Do you think a rebase may help here?
For snp, the
k8s-policy-hard-coded.batstest keeps failing. Looks like the pods aren't starting. I think this is probably unrelated, but I'd like to troubleshoot and diagnose a bit further. The nightly CI seems to be passing fine.
What happened here was that the PR was rebased before the commit adding the test was added, and at that time the SNP CI was broken, with failures happening even before starting the tests. You guys fixed the issue there, but meanwhile the test you mentioned was merged, and the auto-rebase would pick that up as part of the tests to run, and then we ended up with that test failing.

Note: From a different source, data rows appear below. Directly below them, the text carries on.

/-! ### Attestation and the certificate (R574, R585, R586) -/

/-- R586: a measurement; nothing measures as 64 zero bytes. -/
def measure_ (b : Bytes) : Bytes := if b.isEmpty then List.replicate 64 0 else (Config.sha512 b).toList

/-- The header and block of the image at an address, if one is loaded there. -/
def State.blobAt (s : State) (a : Nat) : Bytes := match s.imageAt a with | some i => i.blob | none => []

/-- R586: the bytes that measurement m measures. -/
def State.measured (s : State) (m : Nat) : Bytes :=
  match m with
  | 0 => s.trust.boot
  | 1 => s.blobAt (s.rdN Reg.MSH_PROG_active)
  | 2 => s.blobAt (s.rdN Reg.MSH_PROG_pending)
  | 3 => s.trust.fieldTable
  | 4 => s.nvm.board
  | 5 => s.nvmBytes 0x24000 512
  | 6 => leBytes 8 s.trust.serial.toNat ++ s.trust.vendorHashes.flatten ++ leBytes 1 s.trust.revoked.toNat
  | _ => leBytes 8 (s.tally 3).1 ++ leBytes 8 (s.tally 4).1 ++ leBytes 8 (s.tally 5).1

/-- R585: bytes 0 to 575 of the report. -/
def State.reportBody (s : State) (nonce : Bytes) : Bytes :=
  leBytes 4 0x54535441 ++ leBytes 2 1 ++ leBytes 2 0 ++ leBytes 8 s.trust.serial.toNat ++ nonce ++ leBytes 8 s.activeWord ++
  leBytes 8 (s.rdN Reg.FRAME_COUNT_count) ++ (List.range 8).flatMap fun m => measure_ (s.measured m)

/-- R585: the report; `n` signings came before it. -/
def State.report (s : State) (nonce : Bytes) : Bytes :=
  let b := s.reportBody nonce
  b ++ (Config.ed25519Sign b).toList ++ (Config.mlDsaSign s.trust.signings b).toList ++ [0, 0, 0]

/-- R580: a destination of `n` bytes. -/
def State.dstOk (s : State) (a n : Nat) : Bool := a % 8 == 0 && s.paddockRange a n

/-- ATTEST (R585). -/
def State.attest (s : State) (d : QEntry) : State :=
  let (src, s) := s.sourceOk (trustSrc d) 32
  if !src then s.trustDone d [9] 0
  else if !s.dstOk (trustDst d) 3952 then
    let (fails, s) := s.freeFail
    s.trustDone d fails 0
  else
    let b := s.report (s.bytes (trustSrc d) 32)
    let s := { s with trust := { s.trust with signings := s.trust.signings + 1 } }
    (s.writeMem .trust (trustDst d) b).trustDone d [] 3952

/-- CERT (R574, R580). -/
def State.certificate (s : State) (d : QEntry) : State :=
  let b := s.nvm.cert
  if !s.dstOk (trustDst d) b.length then
    let (fails, s) := s.freeFail
    s.trustDone d fails 0
  else (s.writeMem .trust (trustDst d) b).trustDone d [] b.length

/-- VERIFY_LOAD. -/
def execVerifyLoad (s : State) : Host.Outcome State Fault Refusal := s.trustRun 0 fun d s => s.verifyLoad d

/-- VERIFY. -/
def execVerify (s : State) : Host.Outcome State Fault Refusal := s.trustRun 1 fun d s => s.verifyOnly d

/-- ATTEST. -/
def execAttest (s : State) : Host.Outcome State Fault Refusal := s.trustRun 2 fun d s => s.attest d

I've rebased now, and this should give us a green CI everywhere.
For snp, the
k8s-policy-hard-coded.batstest keeps failing. Looks like the pods aren't starting. I think this is probably unrelated, but I'd like to troubleshoot and diagnose a bit further. The nightly CI seems to be passing fine.What happened here was that the PR was rebased before the commit adding the test was added, and at that time the SNP CI was broken, with failures happening even before starting the tests. You guys fixed the issue there, but meanwhile the test you mentioned was merged, and the auto-rebase would pick that up as part of the tests to run, and then we ended up with that test failing.
I've rebased now, and this should give us a green CI everywhere.
Great. Thanks for explaining that. I was a bit confused. Approving.